The information in the two Standard Work forms previously discussed is a valuable resource when new operators are trained. Workers often undergo on-the-job training (OJT), where the current operator simply trains the new operator to do the job as it is currently performed. OJT based on a verbal description of the operation allows the operation to change over time. Even if current operators can accurately communicate how they perform a job, operators performing a job without concrete standards are free to innovate and find what they think to be better methods of work. Without data to confirm that a hypothesized improvement is indeed an improvement, the evolving job changes, sometimes for the better and sometimes for worse. The evolution of the job execution due to poor communication can be likened to the game of “telephone.” In this game, one person would start by whispering a phrase into the next person’s ear. Sequentially, every person would whisper their interpretation of the message to the next person until the message was transmitted all the way around a circle of players. When the last person received the message, they would announce it out loud. Invariably, this result would always be far from the original message, which the person who started the process would then announce. Written and detailed job instructions (Standard Work forms) help to accurately communicate the job requirements during training and serve as an ongoing benchmark against which the current execution of a job can be compared. They inhibit the reinterpretation that occurs in a game of telephone.

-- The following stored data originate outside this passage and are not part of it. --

-- ==== Sys2Proof/Tests/Slice0.lean ====
section
/-! SUPPORT. Tests: a witness state for the hypotheses of each statement (wit_), results taken from the spec (test_), and an
ill-formed command for each check of WellFormed. Two hypotheses have no closed witness, since they ask what an opaque constant of
Config answers: a debug token that verifies (KeysReportsTokensAndContexts) and an ageing state of this part's SERIAL (AgeingRailsResetsAndTheSideband). -/

open Sys2Proof Sys2Proof.Machine
namespace Sys2Proof.Tests
set_option Elab.async false

/-! ### Small states -/

/-- The machine started and READY, its memory trained. -/
def up : State := { State.reset with boot := { ({} : Boot) with stage := 7 } }
/-- A descriptor of an engine and operation, with the fields given: offset, bytes, value. -/
def desc (engine op : Nat) (fs : List (Nat × Nat × Nat)) : Nat :=
  (([(0, 2, engine * 4096 + op), (8, 2, 1), (0xA, 2, 0xFFFF), (0x7A, 2, 0xFFFF), (0x7C, 2, 0xFFFF), (0x7E, 2, 0xFFFF)]
    : List (Nat × Nat × Nat)).filter fun f => fs.all fun g => g.1 != f.1).foldl (fun n f => n + f.2.2 * 2 ^ (8 * f.1))
    ((fs.map fun f => f.2.2 * 2 ^ (8 * f.1)).sum)
/-- An item of a descriptor, at a stage. -/
def item (raw : Nat) (stage : Stage) : Item :=
  { raw := raw, count := 0, stage := stage, w0 := .off, w1 := .off, gateOpen := true, units := 0, gen := 1, start := none, startCyc := 0
    admitCyc := 0, progCyc := 0, late := false, retried := false, chained := false, prepass := 0, latched := [], fetched := [], fetchedPoison := []
    queued := [0, 0, 0, 0], runahead := 0, nmIssued := false, nmPoison := false, nmSats := 0, wrote := false, seed := 0, bwl := 0, predDone := true
    counted := 0, ofmt := 0, waiting := none, doneSeq := 0, waitCyc := none, pin := none, res := {} }
/-- The answer of a command holds. -/
def gives (i : Instr) (s : State) (p : State → Bool) : Bool := match exec i s with | .next t => p t | _ => false
/-- Two answers are one. -/
def same (a b : Host.Outcome State Fault Refusal) : Bool := match a, b with | .next t, .next u => t == u | _, _ => false

/-! ### The queue and Agrex -/

theorem wit_StepRunsTheFrontCommand : ({ up with pending := [.layPpsLoss, .mapLock 0] } : State).pending = [.layPpsLoss, .mapLock 0] := by
  decide +kernel
theorem wit_EmptyQueueIsOneCycle : up.pending = [] ∧ up.lay.back = 0 ∧ up.lay.slew = 0 := by decide +kernel
theorem wit_EverySteps : up.wf = true ∧ up.lay.state ≤ 3 ∧ up.boot.stage ≤ 7 ∧ up.pending = [] := by decide +kernel
theorem wit_fuses : ({ up.boot with ownerDigest := some [1#8] } : Boot).ownerDigest = some [1#8] := by decide +kernel

def key1 : List Byte := List.replicate 32 0x11#8
def ses (e : Nat) : Session := { id := 1, key := key1, expected := e, cached := some (0x12, 0, 0, []), lastAt := 0 }
/-- A request of session 1, rightly tagged. -/
def req (op seq : Nat) (pl : List Byte) : Datagram :=
  let g : Datagram := { port := 0, source := 9, fragment := false, magic := 0xA9E7, version := 1, opcode := op, session := 1, seq := seq
                        length := pl.length, status := 0, flags := 0, payload := pl, tag := [] }
  { g with tag := agTag key1 (dgBytes g) }
def agx (e owner job : Nat) : State := { up with sessions := [ses e], ownerSession := owner, ownerJob := job }
/-- What makes a request heard. -/
def hearing (s : State) (e : Nat) (pl : List Byte) : Bool :=
  s.mcUp && s.session 1 == some (ses e) && !s.idle (ses e) && decide (pl.length ≤ 1024)
theorem heard_of {s : State} {e op seq : Nat} {pl : List Byte} (h : hearing s e pl = true) :
    s.agHears (req op seq pl) op (ses e) := by
  simp only [hearing, Bool.and_eq_true, beq_iff_eq, Bool.not_eq_true', decide_eq_true_eq] at h
  exact ⟨h.1.1.1, by simp [dgWell, req, agTag_length, h.2], rfl, h.1.1.2, h.1.2, rfl⟩

theorem wit_AgrexRoleRequestsAnswered :
    (agx 7 1 5).agHears (req 0x05 7 []) 0x05 (ses 7) ∧ (agx 7 1 5).agHears (req 0x02 7 []) 0x02 (ses 7)
      ∧ (agx 7 0 0).agHears (req 0x03 7 (beBytes 8 0)) 0x03 (ses 7) ∧ (agx 7 0 0).agHears (req 0x03 7 (beBytes 8 1)) 0x03 (ses 7)
      ∧ (agx 7 1 5).agHears (req 0x03 7 (beBytes 8 5)) 0x03 (ses 7) ∧ (agx 7 1 5).agHears (req 0x03 7 (beBytes 8 4)) 0x03 (ses 7)
      ∧ (agx 7 2 0).agHears (req 0x03 7 (beBytes 8 (2 ^ 64 - 1))) 0x03 (ses 7) ∧ (agx 7 1 5).agHears (req 0x04 7 []) 0x04 (ses 7)
      ∧ (agx 7 1 5).ownerSession = (ses 7).id :=
  ⟨heard_of (by decide +kernel), heard_of (by decide +kernel), heard_of (by decide +kernel), heard_of (by decide +kernel),
    heard_of (by decide +kernel), heard_of (by decide +kernel), heard_of (by decide +kernel), heard_of (by decide +kernel), rfl⟩
theorem wit_AgrexDictionaryRequestsAnswered :
    (agx 7 1 5).agHears (req 0x10 7 (beBytes 4 0x20400000)) 0x10 (ses 7) ∧ (agx 7 0 0).agHears (req 0x11 7 (beBytes 1 0)) 0x11 (ses 7)
      ∧ (agx 7 0 0).agHears (req 0x11 7 (beBytes 1 33)) 0x11 (ses 7) ∧ (agx 7 0 0).agHears (req 0x12 7 []) 0x12 (ses 7)
      ∧ (agx 7 0 0).agHears (req 0x13 7 []) 0x13 (ses 7)
      ∧ (agx 7 1 5).agHears (req 0x12 7 (beBytes 8 0x2040000500040000 ++ beBytes 4 50)) 0x12 (ses 7)
      ∧ (agx 7 1 5).agHears (req 0x13 7 (beBytes 8 0x2040000500040000 ++ beBytes 4 50 ++ (beBytes 4 50).map (fun b => ~~~b))) 0x13 (ses 7)
      ∧ (agx 7 1 5).boot.bitter = false :=
  ⟨heard_of (by decide +kernel), heard_of (by decide +kernel), heard_of (by decide +kernel), heard_of (by decide +kernel),
    heard_of (by decide +kernel), heard_of (by decide +kernel), heard_of (by decide +kernel), rfl⟩
/-- READ of one entry and READ_MULTI of 1 and of 32, the latter with an answer of more than 1,024 bytes. -/
def multi (n k : Nat) : List Byte := beBytes 4 (n * 2 ^ 24) ++ (List.replicate n (beBytes 4 k)).flatten
def bitterAgx : State := { agx 7 1 5 with boot := { (agx 7 1 5).boot with bitter := true } }
theorem wit_AgrexReads :
    (agx 7 1 5).agHears (req 0x10 7 (beBytes 4 0x99990000)) 0x10 (ses 7) ∧ (agx 7 1 5).agHears (req 0x11 7 (multi 1 0x20400000)) 0x11 (ses 7)
      ∧ (agx 7 1 5).agHears (req 0x11 7 (multi 32 0x20B30000)) 0x11 (ses 7) ∧ bitterAgx.agHears (req 0x10 7 (beBytes 4 0x20400000)) 0x10 (ses 7)
      ∧ bitterAgx.agHears (req 0x12 7 (beBytes 8 0x2040000500040000 ++ beBytes 4 50)) 0x12 (ses 7)
      ∧ bitterAgx.boot.bitter = true ∧ (bitterServes 0x2040, bitterServes 0x1000) = (false, true)
      ∧ (((agx 7 1 5).dictRead 0x2040 0 true).1.status, ((agx 7 1 5).dictRead 0x9999 0 true).1.status) = (0, 0x40)
      ∧ (beNat ((multi 32 0x20B30000).take 1), (multi 32 0x20B30000).length) = (32, 4 + 4 * 32)
      ∧ 1024 < ((agx 7 1 5).readEach true (List.replicate 32 (0x20B3, 0))).1.length
      ∧ ((agx 7 1 5).readEach true [(0x2040, 0)]).1.length ≤ 1024 :=
  ⟨heard_of (by decide +kernel), heard_of (by decide +kernel), heard_of (by decide +kernel), heard_of (by decide +kernel),
    heard_of (by decide +kernel), rfl, by decide +kernel, by decide +kernel, by decide +kernel, by decide +kernel, by decide +kernel⟩
theorem wit_AgrexSessionsAndOrder :
    (agx 7 1 5).agHears (req 0x12 6 []) 0x12 (ses 7) ∧ (req 0x12 6 []).seq = ((ses 7).expected + 65535) % 65536
      ∧ (ses 7).cached = some (0x12, 0, 0, []) ∧ (agx 7 1 5).agHears (req 0x12 8 []) 0x12 (ses 7)
      ∧ (agx 0 1 5).agHears (req 0x12 65535 []) 0x12 (ses 0) ∧ (agx 7 1 5).session 2 = none :=
  ⟨heard_of (by decide +kernel), rfl, rfl, heard_of (by decide +kernel), heard_of (by decide +kernel), by decide +kernel⟩
theorem wit_wrongTag : (req 0x12 7 []).tag ≠ key1.take 16 ∧ (key1.take 16).length = 16 := by decide +kernel
/-- The key record with a client in slot 0, and an OPEN under it. -/
def key2 : List Byte := List.replicate 32 0x22#8
def keyed : State := { up with keys := [(0, some ⟨key2, 1⟩)] }
def opening (tag : List Byte) : Datagram := { req 0x01 0 (List.replicate 36 0#8) with session := 0, tag := tag }
theorem opening_bytes (t : List Byte) : dgBytes (opening t) = dgBytes (opening []) := rfl
theorem wit_AgrexOpens :
    dgWell (opening (agTag key2 (dgBytes (opening [])))) = true ∧ agTag key2 (dgBytes (opening (agTag key2 (dgBytes (opening [])))))
        = (opening (agTag key2 (dgBytes (opening [])))).tag :=
  ⟨by simp [dgWell, opening, req, agTag_length], congrArg (agTag key2) (opening_bytes _)⟩
theorem wit_AgrexOpenCases :
    keyed.mcUp = true ∧ keyed.openKey 0 = some key2 ∧ keyed.openKey 5 = none ∧ agTag key2 (dgBytes (opening [])) ≠ key1.take 16
      ∧ keyed.sessions.length < keyed.dv 0x2040 1
      ∧ ({ keyed with sessions := List.replicate 8 (ses 1) } : State).dv 0x2040 1 ≤ 8 := by decide +kernel
theorem wit_AgrexLapses : (agx 7 1 5).session 1 = some (ses 7)
    ∧ (ses 7).lastAt + cycOfMs (({ agx 7 1 5 with cycle := 10 ^ 15 } : State).dv 0x2040 0) ≤ 10 ^ 15 := by decide +kernel
/-- The boundary of 02 R46: SEQ 0 is E − 1 when E is 1, and 65,535 when E is 0. -/
theorem test_agx_seq_wraps : (0 + 65535) % 65536 = 65535 ∧ (1 + 65535) % 65536 = 0 := by decide
/-- SHA3-256 of the empty message (FIPS 202). -/
theorem test_sha3_empty : (sha3 []).take 4 = [0xa7#8, 0xff#8, 0xc6#8, 0xf8#8] := by decide +kernel

/-! ### The dictionary, its local port, registers, guards, mailbox -/

theorem wit_LocalPortCommandsBeginAndEnd :
    up.held = false ∧ (up.dicBank 3).busy = false
      ∧ ((up.intervene 3 4 none).dictRead 0x9999 0 true).1.status ≠ 0
      ∧ ((up.intervene 3 4 none).dictRead 0x2040 0 true).1.status = 0 ∧ ((dictFind 0x2040 0).map (·.ty) == some .wide) = false
      ∧ ((up.intervene 3 4 none).dictRead 0x7000 8 true).1.status = 0 ∧ (dictFind 0x7000 8).map (·.ty) = some .wide
      ∧ ((dictFind 0x2040 0).map fun d => d.ty == .blob || d.ty == .str) = some false
      ∧ ((up.setDic 3 { busy := true, pendValue := some (7, false) }).dicBank 3).busy = true
      ∧ (up.setDic 3 { busy := true, pendValue := some (7, false) }).wf = true := by decide +kernel
/-- The wide read that is allowed, a blob at both limits of a guarded write, and an entry that is not there. -/
theorem wit_LocalPortWideAndBlob :
    (dictFind 0x9999 0).isNone = true ∧ ((dictFind 0x7000 8).map fun d => (d.ty, d.broad)) = some (.wide, false)
      ∧ ((dictFind 0x8021 3).map (·.ty)) = some .blob ∧ 256 % 65536 ≤ 256 ∧ 128 < 129 % 65536 ∧ 128 % 65536 ≤ 128 := by decide +kernel
/-- 02 R39: step by step on its own entry, at the ends of its range (1,000 to 600,000). -/
theorem wit_RefusedDictionaryWriteChangesNothing :
    (dictFind 0x9999 0).isNone = true ∧ (dictFind 0x1000 0).map (·.acc) = some .ro ∧ (dictFind 0x4010 0).map (·.acc) = some .rc
      ∧ (dictFind 0x2040 0).map (fun d => d.acc == .rw && d.len == 4 && d.has 0 && !up.valueOk d 0 999 && up.valueOk d 0 1000
          && up.valueOk d 0 600000 && !up.valueOk d 0 600001) = some true
      ∧ ((dictFind 0x20B3 16).map fun d => d.has 16) = some false ∧ (dictFind 0x1F04 0).map (·.acc) = some .gw := by decide +kernel
theorem wit_DictionaryWriteTakesTheValue :
    ((dictFind 0x2040 0).map fun d => d.acc == .rw && d.len == 4 && d.has 0 && up.valueOk d 0 600000
        && (up.entryEffect 3 0x2040 0 600000 (leBytes 4 600000)).isNone && (d.apply == .live)) = some true
      ∧ leNat (leBytes 4 600000) = 600000 := by decide +kernel
/-- Cleat 3 of die 2: CLT_CFG is plain, CLT_STS is RC, CLT_SET is GW. -/
theorem wit_RegisterWritesStoreAndReadBack :
    up.held = false ∧ banked 2 0x100190 = false ∧ ((regAt 2 0x100190).map fun x => (x.1.name, x.1.gw, decide (plainWord x.1 x.2.1 x.2.2),
        up.regBusy x.1.name x.2.1 x.2.2, (BitVec.ofNat 32 x.1.rw ||| BitVec.ofNat 32 x.1.wo) != 0#32)) = some (.cltCfg, 0, true, false, true)
      ∧ regKey .cltCfg 32772 0 ≠ regKey .cltCfg 32771 0 := by decide +kernel
theorem wit_LoadsReturnValuesAndAliasesReachOneBit :
    up.wf = true ∧ banked 2 0x100198 = false ∧ ((regAt 2 0x100198).map fun x => (x.1.name, x.1.rc)) = some (.cltSts, 7)
      ∧ 0x100198 * 32 + 31 * 4 < 0x20000000 ∧ ((regAt 2 0x10018C).map fun x => bit x.1.gw 31) = some true
      ∧ ((regAt 2 0x100198).map fun x => (bit x.1.gw 0, bit x.1.rw 0, bit x.1.wo 0)) = some (false, false, false)
      ∧ ((regAt 2 0x100190).map fun x => (bit x.1.gw 31, bit x.1.rw 31, decide (plainWord x.1 x.2.1 x.2.2), up.regBusy x.1.name x.2.1 x.2.2))
        = some (false, true, true, false) := by decide +kernel
theorem wit_GuardedWriteTakesItsComplement :
    up.held = false ∧ banked 2 0x10018C = false ∧ gwAt 2 0x10018C ≠ 0 ∧ up.guardOf 7 2 = none
      ∧ (({ up with cycle := 512 } : State).setGuard 7 2 (some ⟨0x10018C, 2 ^ 32 - 1 - 9, 4, 0⟩)).guardOf 7 2
          = some ⟨0x10018C, 2 ^ 32 - 1 - 9, 4, 0⟩ ∧ 2 ^ 32 - 1 - 9 ≠ 2 ^ 32 - 1 - 8 := by decide +kernel
theorem wit_MailboxCapturesItsWords :
    up.held = false ∧ (up.mbxBank 0 4).arg.toNat < 4 ∧ domDie ⟨0, 0⟩ = 0 ∧ domDie ⟨3, 4⟩ ≠ 0 ∧ (up.setMbx 0 4 { busy := true }).mbxBank 0 4 ≠ up.mbxBank 0 4
      ∧ ((dictFind 0x7000 8).map fun d => (d.ty, d.has 8)) = some (.wide, true) := by decide +kernel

While Standard Work forms are associated most often with repetitive work, they are also a valuable resource for work performed infrequently. When tasks are performed intermittently, such as the CD-ROM recording process, which was executed every 6 months, it can be easy to forget the details of how the process was set up and executed previously. Without documentation to remind us of the process details, it is necessary to reinvent the process from scratch, and we may forget about innovations used in the past to improve efficiency or quality of the operation. The Standard Work documentation allows us to recall the process that has delivered the greatest efficiency to date and prevent backsliding in efficiency and quality performance.

Exercise

1. Prepare a Standard Work document for an operation using the method described in this chapter. Did documenting the task steps allow you to think of any opportunities to reduce cycle time by rearranging the steps or by rearranging the workspace?